Using Diagnostic Imaging
There is no one Alzheimer Test that can conclusively diagnose Alzheimer’s. However, there are several tests that can be used to help in diagnosing Alzheimer’s.
Unfortunately, as a neurodegenerative disease, it does not lead itself to simplicity. Diagnosis is based on a review of clinical symptoms, progression over time and eliminating other reasons for the symptoms.
Differential diagnosis should include brain tumors, metabolic disorders, strokes, aneurysms and frontal temporal dementia, just to name a few. Most of these can be ruled out using these imagining tests.
A brief overview will help you understand the most common diagnostic Alzheimer test. Knowing what you can do to help and support your loved one through this testing can make the procedures easier for you both.
CT Scan: Usually The First Alzheimer Test
A CT scan, commonly called a CAT Scan, can be done either with or without contrast. If your loved one is allergic to iodine, or shellfish, please make sure to let your physician know prior to the test to avoid what can be a life threatening reaction.
CT stands for computed tomography, giving a two dimensional view of the brain. It takes picture “slices” of the brain to evaluate the structural status of the brain. There are some CT Scans that are capable of producing three dimensional views of the brain as well.
The test will require that your elderly loved one lays flat on their back for an extended period of time. The stretcher type surface that they lay on will then enter into the machine while the pictures are taking place.

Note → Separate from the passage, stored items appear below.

theorem State.traceAdd_kept {κ : Fixed} {s : State} (c : Coord) (source : Nat) (bs : List Byte) (hk : Kept κ s) :
    Kept κ (State.traceAdd s c source bs).2 := by
  unfold State.traceAdd
  repeat' (first
      | with_reducible assumption | with_reducible apply State.modCell_kept | with_reducible apply Kept.ite
      | with_reducible apply Kept.ite1 | with_reducible apply Kept.ite2 | (intro _ _ _) | (intro _ _) | (intro _)
      | exact KeptOpt.of rfl (by with_reducible assumption) | exact KeptPair.of rfl (by with_reducible assumption)
      | with_reducible apply KeptOpt.ite | with_reducible refine KeptOpt.mapState ?_ (fun _ _ => ?_)
      | with_reducible refine KeptOpt.map (fun _ => ?_) | with_reducible apply KeptOpt.some | with_reducible exact KeptOpt.none
      | with_reducible apply KeptPair.ite | with_reducible apply KeptPair.some | with_reducible exact KeptPair.none
      | (extract_lets +onlyGivenNames x
         first
         | (refine Kept.cut (k := κ) (s := x) ?_ ?_; subst x; rotate_left; intro hx; clear_value x; revert x; intro _ _)
         | (refine Kept.cut1 (k := κ) (s := x) ?_ ?_; subst x; rotate_left; intro hx; clear_value x; revert x; intro _ _)
         | (refine Kept.cut2 (k := κ) (s := x) ?_ ?_; subst x; rotate_left; intro hx; clear_value x; revert x; intro _ _)
         | (refine KeptOpt.cut (k := κ) (o := x) ?_ ?_; subst x; rotate_left; intro hx; clear_value x; revert x; intro _ _)
         | (refine KeptPair.cut (k := κ) (o := x) ?_ ?_; subst x; rotate_left; intro hx; clear_value x; revert x; intro _ _)
         | (clear_value x; revert x; intro _))
      | dsimp -zeta only | split | simp -zeta only [Kept.mk_iff])

theorem State.probeOne_kept {κ : Fixed} {s : State} (c : Coord) (i : Nat) (source : Nat) (site : Nat) (outbound : Bool) (hdr : Nat) (lane : Nat) (hk : Kept κ s) :
    Kept κ (State.probeOne s c i source site outbound hdr lane) := by
  unfold State.probeOne
  repeat' (first
      | with_reducible assumption | with_reducible apply State.bump_kept | with_reducible apply State.pushRec_kept
      | with_reducible apply State.traceAdd_kept | with_reducible apply Kept.ite | (intro _ _ _) | (intro _ _) | (intro _)
      | refine Kept.of_snd (by with_reducible assumption) ?_ | refine Kept.of_fst (by with_reducible assumption) ?_
      | (extract_lets +onlyGivenNames x
         first
         | (refine Kept.cut (k := κ) (s := x) ?_ ?_; subst x; rotate_left; intro hx; clear_value x; revert x; intro _ _)
         | (refine Kept.cut1 (k := κ) (s := x) ?_ ?_; subst x; rotate_left; intro hx; clear_value x; revert x; intro _ _)
         | (refine Kept.cut2 (k := κ) (s := x) ?_ ?_; subst x; rotate_left; intro hx; clear_value x; revert x; intro _ _)
         | (subst x))
      | dsimp -zeta only | split)

theorem State.probe_kept {κ : Fixed} {s : State} (c : Coord) (site : Nat) (outbound : Bool) (hdr : Nat) (lane : Nat) (hk : Kept κ s) :
    Kept κ (State.probe s c site outbound hdr lane) := by
  unfold State.probe
  repeat' (first
      | with_reducible assumption | with_reducible apply State.probeOne_kept | with_reducible apply Kept.ite | dsimp -zeta only
      | split)

theorem State.accrue_kept {κ : Fixed} {s : State} (f : Nat) (hk : Kept κ s) :
    Kept κ (State.accrue s f) := by
  unfold State.accrue
  repeat' (first
      | with_reducible assumption | with_reducible apply State.bump_kept | with_reducible apply State.modField_kept
      | with_reducible apply State.countEvent_kept | with_reducible apply Kept.ite | with_reducible apply Kept.foldl
      | with_reducible apply Kept.foldl_fst | with_reducible apply Kept.foldl_snd | (intro _ _ _) | (intro _ _) | (intro _)
      | (extract_lets +onlyGivenNames x
         first
         | (refine Kept.cut (k := κ) (s := x) ?_ ?_; subst x; rotate_left; intro hx; clear_value x; revert x; intro _ _)
         | (subst x))
      | dsimp -zeta only | split | simp -zeta only [Kept.mk_iff])

theorem State.setPower_kept {κ : Fixed} {s : State} (f : Nat) (st : Nat) (hk : Kept κ s) :
    Kept κ (State.setPower s f st) := by
  unfold State.setPower
  repeat' (first
      | with_reducible assumption | with_reducible apply State.setReg_kept | with_reducible apply State.ringEvent_kept
      | with_reducible apply State.accrue_kept | with_reducible apply Kept.ite | with_reducible apply Kept.foldl
      | with_reducible apply Kept.foldl_fst | with_reducible apply Kept.foldl_snd | (intro _ _ _) | (intro _ _) | (intro _)
      | (extract_lets +onlyGivenNames x
         first
         | (refine Kept.cut (k := κ) (s := x) ?_ ?_; subst x; rotate_left; intro hx; clear_value x; revert x; intro _ _)
         | (clear_value x; revert x; intro _))
      | dsimp -zeta only | split)

theorem State.causeWake_kept {κ : Fixed} {s : State} (f : Nat) (cause : Nat) (hk : Kept κ s) :
    Kept κ (State.causeWake s f cause) := by
  unfold State.causeWake
  repeat' (first
      | with_reducible assumption | with_reducible apply State.setReg_kept | with_reducible apply State.setPower_kept
      | with_reducible apply Kept.ite | dsimp -zeta only | split)

theorem State.headerWake_kept {κ : Fixed} {s : State} (c : Coord) (q : Nat) (l : Nat) (p : Packet) (copy : Bool) (hk : Kept κ s) :
    Kept κ (State.headerWake s c q l p copy) := by
  unfold State.headerWake
  repeat' (first
      | with_reducible assumption | with_reducible apply State.causeWake_kept | with_reducible apply Kept.ite
      | (extract_lets +onlyGivenNames x
         first
         | (refine Kept.cut (k := κ) (s := x) ?_ ?_; subst x; rotate_left; intro hx; clear_value x; revert x; intro _ _)
         | (clear_value x; revert x; intro _))
      | dsimp -zeta only | split)

theorem State.freeUnits_kept {κ : Fixed} {s : State} (c : Coord) (q : Nat) (l : Nat) (k : Nat) (hk : Kept κ s) :
    Kept κ (State.freeUnits s c q l k) := by
  unfold State.freeUnits
  repeat' (first
      | with_reducible assumption | with_reducible apply State.modLane_kept | with_reducible apply Kept.ite | (intro _ _ _)
      | (intro _ _) | (intro _) | dsimp -zeta only | split | simp -zeta only [Kept.mk_iff])

theorem State.putBeat_kept {κ : Fixed} {s : State} (c : Coord) (p : Nat) (cw : List Byte) (side : Nat) (copy : Bool) (hk : Kept κ s) :
    Kept κ (State.putBeat s c p cw side copy) := by
  unfold State.putBeat
  repeat' (first
      | with_reducible assumption | with_reducible apply Kept.ite | dsimp -zeta only | split | simp -zeta only [Kept.mk_iff])

theorem State.sendCreditBeat_kept {κ : Fixed} {s : State} (c : Coord) (p : Nat) (hk : Kept κ s) :
    Kept κ (State.sendCreditBeat s c p) := by
  unfold State.sendCreditBeat
  repeat' (first
      | with_reducible assumption | with_reducible apply State.modLane_kept | with_reducible apply State.putBeat_kept
      | with_reducible apply Kept.ite | with_reducible apply Kept.foldl | with_reducible apply Kept.foldl_fst
      | with_reducible apply Kept.foldl_snd | (intro _ _ _) | (intro _ _) | (intro _)
      | (extract_lets +onlyGivenNames x
         first
         | (refine Kept.cut (k := κ) (s := x) ?_ ?_; subst x; rotate_left; intro hx; clear_value x; revert x; intro _ _)
         | (clear_value x; revert x; intro _))
      | dsimp -zeta only | split | simp -zeta only [Kept.mk_iff])

theorem State.linkLocal_kept {κ : Fixed} {s : State} (c : Coord) (p : Nat) (mk : Coord → Nat → Signal) (hk : Kept κ s) :
    Kept κ (State.linkLocal s c p mk) := by
  unfold State.linkLocal
  repeat' (first
      | with_reducible assumption | with_reducible apply State.modRtr_kept | with_reducible apply State.stage_kept
      | with_reducible apply Kept.ite | (intro _ _ _) | (intro _ _) | (intro _) | refine Kept.of_snd (by with_reducible assumption) ?_
      | refine Kept.of_fst (by with_reducible assumption) ?_ | exact KeptOpt.of rfl (by with_reducible assumption)
      | exact KeptPair.of rfl (by with_reducible assumption) | with_reducible apply KeptOpt.ite
      | with_reducible refine KeptOpt.mapState ?_ (fun _ _ => ?_) | with_reducible refine KeptOpt.map (fun _ => ?_)
      | with_reducible apply KeptOpt.some | with_reducible exact KeptOpt.none | with_reducible apply KeptPair.ite
      | with_reducible apply KeptPair.some | with_reducible exact KeptPair.none
      | (extract_lets +onlyGivenNames x
         first
         | (refine Kept.cut (k := κ) (s := x) ?_ ?_; subst x; rotate_left; intro hx; clear_value x; revert x; intro _ _)
         | (refine Kept.cut1 (k := κ) (s := x) ?_ ?_; subst x; rotate_left; intro hx; clear_value x; revert x; intro _ _)
         | (refine Kept.cut2 (k := κ) (s := x) ?_ ?_; subst x; rotate_left; intro hx; clear_value x; revert x; intro _ _)
         | (refine KeptOpt.cut (k := κ) (o := x) ?_ ?_; subst x; rotate_left; intro hx; clear_value x; revert x; intro _ _)
         | (refine KeptPair.cut (k := κ) (o := x) ?_ ?_; subst x; rotate_left; intro hx; clear_value x; revert x; intro _ _)
         | (clear_value x; revert x; intro _))
      | dsimp -zeta only | split | simp -zeta only [Kept.mk_iff])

Another Alzheimer Test: The MRI
MRI, magnetic resonance imaging, is a test that uses magnetic fields and radio waves. It provides a much more detailed look at the structure of the brain.
In Alzheimer’s, the MRI may be able to show focal areas of atrophy, showing decreased areas of brain tissue that have been affected by the disease process. It can also be used to rule out other diseases.
An MRI is loud, producing a loud “hammer” like noise while the patient is inside of it and the test takes approximately 20 minutes to complete. Some people become quite claustrophobic. Make sure to let your physician know if you or your loved one thinks this may be an issue.
The PET Scan
A PET Scan stands for positron emission tomography. It is capable of providing both a two and a three dimensional view of the brain activity by measuring radioactive isotopes that are injected into the blood stream.
Your loved one will have an IV placed, usually in the arm, and the radioactive isotopes will be injected. That process usually takes about 45 minutes. The scan itself can range anywhere from 30 minutes to an hour and your elderly family member will need to hold still during the entire exam.
PET Scans are still primarily being used in Alzheimer’s research. At this time, medicare may not pay for a PET for diagnostic purposes only, unless the scan is being used to differentiate between frontal temporal dementia and Alzheimer’s Dementia.
Make sure to check with your insurance company and Medicare prior to getting the test to make sure they will cover it.
What You Can Do To Help
1. Most likely, you will not be allowed inside the testing room next to your loved one. However, there are some imaging centers that may allow you in to support your loved one through the process. Check with the center ahead of time.
2. Make sure to tell the imaging center about any and all allergies.
3. The imaging center should contact you prior to the test to get a full medical history. Make sure you let them know all medications your loved one is on, including over the counter medications and supplements.
4. If laying flat will be an issue with pain, breathing or anxiety, talk to the doctor and the imaging center ahead of time. It is often necessary, and recommended, to pre medicated the patient prior to the beginning of the test.
5. Prior to leaving the testing center, ask for a written report of the results of the scan. If they are not immediately available, you can sign a release at that time to have the results mailed to you. Remember that you are going to need your loved ones signature unless you bring your Power of Attorney paperwork.
6. It is wise to have a copy of all test results in your home care file. You may not understand everything written on the report, but other physicians will. If you have copies, it will make life easier for you and your family member and any appointment with a specialist for follow up will be smoother.
7. If your loved one will be pre-medicated, they will not be allowed to drive home from the imaging center. They will probably be a little disoriented and drowsy for several hours to several days.
8. An appointment late in the day may be most beneficial for you both.
9. Make sure they are not left alone following the test. Although may look okay to you, the effects of the medication may not have worn off and can lead to serious safety concerns.
The entire workup for diagnosing Alzheimer's can be overwhelming and stressful.
Knowing in advance what is going to happen can help make this process easier.
Unfortunately, there is no one Alzheimer Test that can conclusively diagnose the disease. Most likely, your loved one will go through a series of testing to rule out any other cause of the symptoms.